-- Data follows --
-- ==== Sys2Proof/Machine/Coherence.lean ====
section
/-! DEFINITION. Transactions at the homes, and the L2s' side of them (R151-R173, R429). -/

namespace Sys2Proof.Machine

/-- Physical core index of an agent that is a core. -/
def coreIx : Agent → Option Nat
  | .core k => some k | _ => none

/-! Tracker entries. -/

/-- A tracker entry replaced, or added (R159): a line has at most one. -/
def Home.putTxn (hm : Home) (t : Txn) : Home :=
  { hm with txns := hm.txns.filter (fun x => !decide (x.line = t.line)) ++ [t] }

def Home.txnOf (hm : Home) (line : Nat) : Option Txn := hm.txns.find? fun t => decide (t.line = line)

def Chip.putTxn (c : Chip) (i : Nat) (t : Txn) : Chip := c.modHome i fun x => x.putTxn t

/-- The line unblocks (R161): its tracker entry is freed, and a drain closes what it still has to (R203). -/
def Chip.endTxn (c : Chip) (i line : Nat) : Chip :=
  let c := c.modHome i fun x => { x with txns := x.txns.filter fun t => !decide (t.line = line) }
  if (c.home i).drain.isEmpty then c else c.drainStep i

/-- Cmp of a home (R156). -/
def cmpMsg (i : Nat) (m : Msg) (err : Bool) : Msg := { kind := .cmp, src := .home i, dst := m.src, line := m.line, err := err }

/-- A snoop of a home on behalf of a request (R156). -/
def snoop (i : Nat) (k : MsgKind) (x : Nat) (m : Msg) : Msg :=
  { kind := k, src := .home i, dst := .core x, line := m.line, req := m.src, clos := m.clos }

/-- Inval to a list of cores, with RECALL when dirty data is to come back (R155, R156). -/
def Chip.invalAll (c : Chip) (i : Nat) (m : Msg) (xs : List Nat) (rcl : Bool) : Chip :=
  c.sendAll (xs.map fun x => { snoop i .inval x m with rcl := rcl })

/-- Data for a requester: from the L3, from a write of the home that is still out, or from memory by RdOnce with DELIVER
(R162). A copy that the L3 supplies to a RdOwn leaves the L3 (R151). -/
def Chip.supply (c : Chip) (i : Nat) (m : Msg) (g : Grant) (waitCmp : Bool) : Chip :=
  match (c.home i).l3Data m.line with
  | some l =>
    let c := if g = .m then c.l3Drop i m.line else c.l3Hit i m.line
    c.send { kind := .data, src := .home i, dst := m.src, line := m.line, grant := g, waitCmp := waitCmp, data := l.data,
             poison := l.poison, ifetch := m.ifetch }
  | none => match (c.home i).writing m.line with
    | some w =>
      c.send { kind := .data, src := .home i, dst := m.src, line := m.line, grant := g, waitCmp := waitCmp, data := w.data,
               poison := w.poison, ifetch := m.ifetch }
    | none =>
      c.send { kind := .rdOnce, src := .home i, dst := c.memAgent m.line, line := m.line, req := m.src, grant := g,
               waitCmp := waitCmp, clos := m.clos, ifetch := m.ifetch }

/-! Grants (R162). -/

/-- Ownership without data: every other holder is invalidated, and Cmp grants M (R162); `e` is the entry, if any. -/
def Chip.grantOwn (c : Chip) (i : Nat) (m : Msg) (e : Option DirEnt) : Chip :=
  let r := (coreIx m.src).getD 0
  let xs := (e.map fun e => c.holders e [r]).getD []
  let c := c.modHome i fun x => x.setDir { line := m.line, st := .exclusive, ptrs := [r] }
  let c := c.putTxn i { line := m.line, req := m, stage := .grant, await := xs, needAck := true, cmpDue := !xs.isEmpty }
  let c := c.invalAll i m xs false
  if xs.isEmpty then c.send (cmpMsg i m false) else c

/-- RdShared, RdOwn, and an Upgrade whose sender is not listed, once the directory has room. The RdOwn of a cbo.zero reads
nothing: a copy in the L3 leaves it, and Cmp grants M (R117; log 80). -/
def Chip.performRd (c : Chip) (i : Nat) (m : Msg) : Chip :=
  let hm := c.home i
  let r := (coreIx m.src).getD 0
  let t : Txn := { line := m.line, req := m, stage := .grant, needAck := true }
  if m.zero then (c.l3Drop i m.line).grantOwn i m ((hm.dirFind m.line).map (·.2))
  else if m.kind = .rdShared then
    match hm.dirFind m.line with
    | none =>
      let c := c.modHome i fun x => x.setDir { line := m.line, st := if m.ifetch then .shared else .exclusive, ptrs := [r] }
      (c.putTxn i t).supply i m (if m.ifetch then .s else .e) false
    | some (_, e) =>
      match e.owner with
      | none => ((c.modHome i fun x => x.setDir (e.add r)).putTxn i t).supply i m .s false
      | some x => (c.putTxn i { t with await := [x] }).send { snoop i .fwdShared x m with grant := .s }
  else
    let ex : DirEnt := { line := m.line, st := .exclusive, ptrs := [r] }
    match hm.dirFind m.line with
    | none => ((c.modHome i fun x => x.setDir ex).putTxn i t).supply i m .m false
    | some (_, e) =>
      match e.owner with
      | none =>
        let xs := c.sharers e [r]
        let c := ((c.modHome i fun x => x.setDir ex).putTxn i { t with await := xs, cmpDue := !xs.isEmpty })
        (c.invalAll i m xs false).supply i m .m (!xs.isEmpty)
      | some x =>
        let xs := if e.st = DirState.owned then c.sharers e [r, x] else []
        let c := ((c.modHome i fun h => h.setDir ex).putTxn i { t with await := xs, cmpDue := !xs.isEmpty })
        (c.invalAll i m xs false).send { snoop i .fwdOwn x m with grant := .m, waitCmp := !xs.isEmpty }

/-- The record Exclusive(target) of a stash, and its Data with GRANT = E, which carries the line as the home holds it (R169
step 4). -/
def Chip.stashData (c : Chip) (i : Nat) (t : Txn) (tgt : Nat) : Chip :=
  let c := c.modHome i fun x => x.setDir { line := t.line, st := .exclusive, ptrs := [tgt] }
  (c.putTxn i { t with stage := .stash, await := [], got := none, needAck := true }).supply i
    { t.req with src := .core tgt, line := t.line } .e false

/-- A recall whose last answer has come (R155 step 3): dirty data into the L3, in class 0 (DESIGN CHOICE, log 78), the entry
freed, and the transaction that needed it goes on. -/
def Chip.recallDone (c : Chip) (i : Nat) (t : Txn) (v : Nat) : Chip :=
  let c := match t.got with
    | some (d, p) => c.l3Fill i v d p true 0
    | none => c
  let c := c.modHome i fun x =>
    { x.dropDir v with recalls := x.recalls + 1, txns := x.txns.filter fun y => !decide (y.line = t.line) }
  match t.req.kind, t.req.stash with
  | .ncWr, some k => c.stashData i t k
  | _, _ => c.performRd i t.req

/-- A recall of a directory entry in the tracker entry of the transaction that needs its way (R155): Inval RECALL to every
holder. -/
def Chip.recall (c : Chip) (i : Nat) (t : Txn) (v : DirEnt) : Chip :=
  let xs := c.holders v []
  let t := { t with stage := .recall v.line, await := xs, got := none }
  if xs.isEmpty then c.recallDone i t v.line else (c.putTxn i t).invalAll i { t.req with line := v.line } xs true

/-- Upgrade of a listed sender (R162). -/
def Chip.performUpgrade (c : Chip) (i : Nat) (m : Msg) (e : DirEnt) : Chip := c.grantOwn i m (some e)

/-- A transaction that needs a directory entry: performed when there is room, else after the recall of the LRU entry, or
once an entry of the set is no longer blocked (R155). -/
def Chip.withDir (c : Chip) (i : Nat) (m : Msg) : Chip :=
  let hm := c.home i
  let set := homeSet m.line
  if (hm.dirFind m.line).isSome || (hm.dirWay set).isSome then c.performRd i m
  else
    match hm.dirVictim set with
    | none => c.putTxn i { line := m.line, req := m, stage := .waitDir }
    | some v => c.recall i { line := m.line, req := m, stage := .waitDir } v

/-- RdOnce without MAINT, and NcRd to memory (R162, R169, R170): current data, no cached state change. -/
def Chip.performOnce (c : Chip) (i : Nat) (m : Msg) : Chip :=
  let t : Txn := { line := m.line, req := m, stage := .grant, needAck := true }
  match ((c.home i).dirFind m.line).bind fun e => e.2.owner with
  | some x => (c.putTxn i { t with await := [x] }).send { snoop i .fwdShared x m with once := true }
  | none => (c.putTxn i t).supply i m .none false

/-! Maintenance (R173). -/

/-- A clean copy of a line in the L3 after memory has been written. -/
def Chip.l3Clean (c : Chip) (i line : Nat) (d : Line) (p : Bool) : Chip :=
  match (c.home i).l3Find line with
  | some (k, o) => c.modHome i fun x => { x with l3 := Sparse.put x.l3 k { o with data := d, poison := p, dirty := false } }
  | none => c

/-- Memory made current from a holder's dirty data, else from a dirty L3 copy. -/
def Chip.writeBackNow (c : Chip) (i line : Nat) (got : Option (Line × Bool)) : Chip :=
  match got with
  | some (d, p) => (c.memPut i line d p).l3Clean i line d p
  | none => match (c.home i).l3Data line with
    | some l => if l.dirty then (c.memPut i line l.data l.poison).l3Clean i line l.data l.poison else c
    | none => c

/-- An Owned entry whose owner has cleaned its line: Shared, the owner a sharer like the others; in a fold vector by its
fold's bit (R154, R165, R173). -/
def DirEnt.cleaned (e : DirEnt) : DirEnt :=
  if e.vec then { e with st := .shared, ptrs := [], folds := e.folds ||| foldBits (e.ptrs.take 1) } else { e with st := .shared }

/-- A cache-block operation's effect once its snoops have answered, and its Cmp (R173). -/
def Chip.maintFinish (c : Chip) (i : Nat) (m : Msg) (got : Option (Line × Bool)) : Chip :=
  let c := match m.maint with
    | .clean =>
      (c.writeBackNow i m.line got).modHome i fun (x : Home) =>
        match x.dirFind m.line with
        | some (_, e) => if e.st = DirState.owned then x.setDir e.cleaned else x
        | none => x
    | .flush => ((c.writeBackNow i m.line got).l3Drop i m.line).modHome i fun x => x.dropDir m.line
    | _ => (c.l3Drop i m.line).modHome i fun x => x.dropDir m.line
  (c.send (cmpMsg i m false)).endTxn i m.line

/-- RdOnce with MAINT (R173). -/
def Chip.performMaint (c : Chip) (i : Nat) (m : Msg) : Chip :=
  match (c.home i).dirFind m.line with
  | none => c.maintFinish i m none
  | some (_, e) =>
    if m.maint = .clean then
      match e.owner with
      | some x =>
        let c := c.putTxn i { line := m.line, req := m, stage := .remove, await := [x] }
        c.send { snoop i .fwdShared x m with clean := true }
      | none => c.maintFinish i m none
    else
      let xs := c.holders e []
      if xs.isEmpty then c.maintFinish i m none
      else
        let c := c.putTxn i { line := m.line, req := m, stage := .remove, await := xs }
        c.invalAll i m xs (decide (m.maint = .flush))

/-! Puts (R165, R166). -/

/-- A Put taken with its WbData: accepted from a listed holder, refused as stale from any other (R165). -/
def Chip.performPut (c : Chip) (i : Nat) (m wb : Msg) : Chip :=
  let r := (coreIx m.src).getD 0
  let c := match (c.home i).dirFind m.line with
    | some (_, e) =>
      if e.lists r then
        let c := if m.discard then c
          else if m.kind = MsgKind.putDirty then c.l3Fill i m.line wb.data wb.poison true m.clos
          else c.l3Fill i m.line wb.data wb.poison false m.clos
        let c := c.modHome i fun x =>
          if m.keep then (if e.st = DirState.owned then x.setDir e.cleaned else x.setDir e)
          else match e.remove r with
            | some e' => x.setDir e'
            | none => x.dropDir m.line
        c.send { kind := .wbAck, src := .home i, dst := m.src, line := m.line }
      else (c.modHome i fun x => { x with stale := x.stale + 1 }).send
        { kind := .wbAckStale, src := .home i, dst := m.src, line := m.line }
    | none => (c.modHome i fun x => { x with stale := x.stale + 1 }).send
        { kind := .wbAckStale, src := .home i, dst := m.src, line := m.line }
  (c.modHome i fun x => { x with slots := Sparse.del x.slots r }).endTxn i m.line

/-! Device writes (R169). -/

/-- The holders are gone: Cmp asks the writer for its WbData. -/
def Chip.ncGrant (c : Chip) (i : Nat) (t : Txn) : Chip :=
  let c := c.modHome i fun x => x.dropDir t.line
  (c.putTxn i { t with stage := .data, await := [] }).send (cmpMsg i t.req false)

/-- An NcWr to memory: every holder is invalidated; dirty data comes back when the mask is not full. -/
def Chip.performNcWr (c : Chip) (i : Nat) (m : Msg) : Chip :=
  let t : Txn := { line := m.line, req := m, stage := .remove }
  match (c.home i).dirFind m.line with
  | none => c.ncGrant i t
  | some (_, e) =>
    let xs := c.holders e []
    if xs.isEmpty then c.ncGrant i t
    else (c.putTxn i { t with await := xs }).invalAll i m xs (decide (m.mask ≠ BitVec.allOnes 64))

/-- A core that can take a stash: in service, not in Rest or waking, and running a hart (R120, R169 step 4). -/
def Core.takesStash (x : Core) : Bool := decide (x.power = .run) && x.enabled && x.hartValid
-- Data concluded --
Reproduce word for word the material above, starting with the line that has "a cbo.zero reads" and stopping after the line that has "let xs := c.sharers e [r]".

/-- RdShared, RdOwn, and an Upgrade whose sender is not listed, once the directory has room. The RdOwn of a cbo.zero reads
nothing: a copy in the L3 leaves it, and Cmp grants M (R117; log 80). -/
def Chip.performRd (c : Chip) (i : Nat) (m : Msg) : Chip :=
  let hm := c.home i
  let r := (coreIx m.src).getD 0
  let t : Txn := { line := m.line, req := m, stage := .grant, needAck := true }
  if m.zero then (c.l3Drop i m.line).grantOwn i m ((hm.dirFind m.line).map (·.2))
  else if m.kind = .rdShared then
    match hm.dirFind m.line with
    | none =>
      let c := c.modHome i fun x => x.setDir { line := m.line, st := if m.ifetch then .shared else .exclusive, ptrs := [r] }
      (c.putTxn i t).supply i m (if m.ifetch then .s else .e) false
    | some (_, e) =>
      match e.owner with
      | none => ((c.modHome i fun x => x.setDir (e.add r)).putTxn i t).supply i m .s false
      | some x => (c.putTxn i { t with await := [x] }).send { snoop i .fwdShared x m with grant := .s }
  else
    let ex : DirEnt := { line := m.line, st := .exclusive, ptrs := [r] }
    match hm.dirFind m.line with
    | none => ((c.modHome i fun x => x.setDir ex).putTxn i t).supply i m .m false
    | some (_, e) =>
      match e.owner with
      | none =>
        let xs := c.sharers e [r]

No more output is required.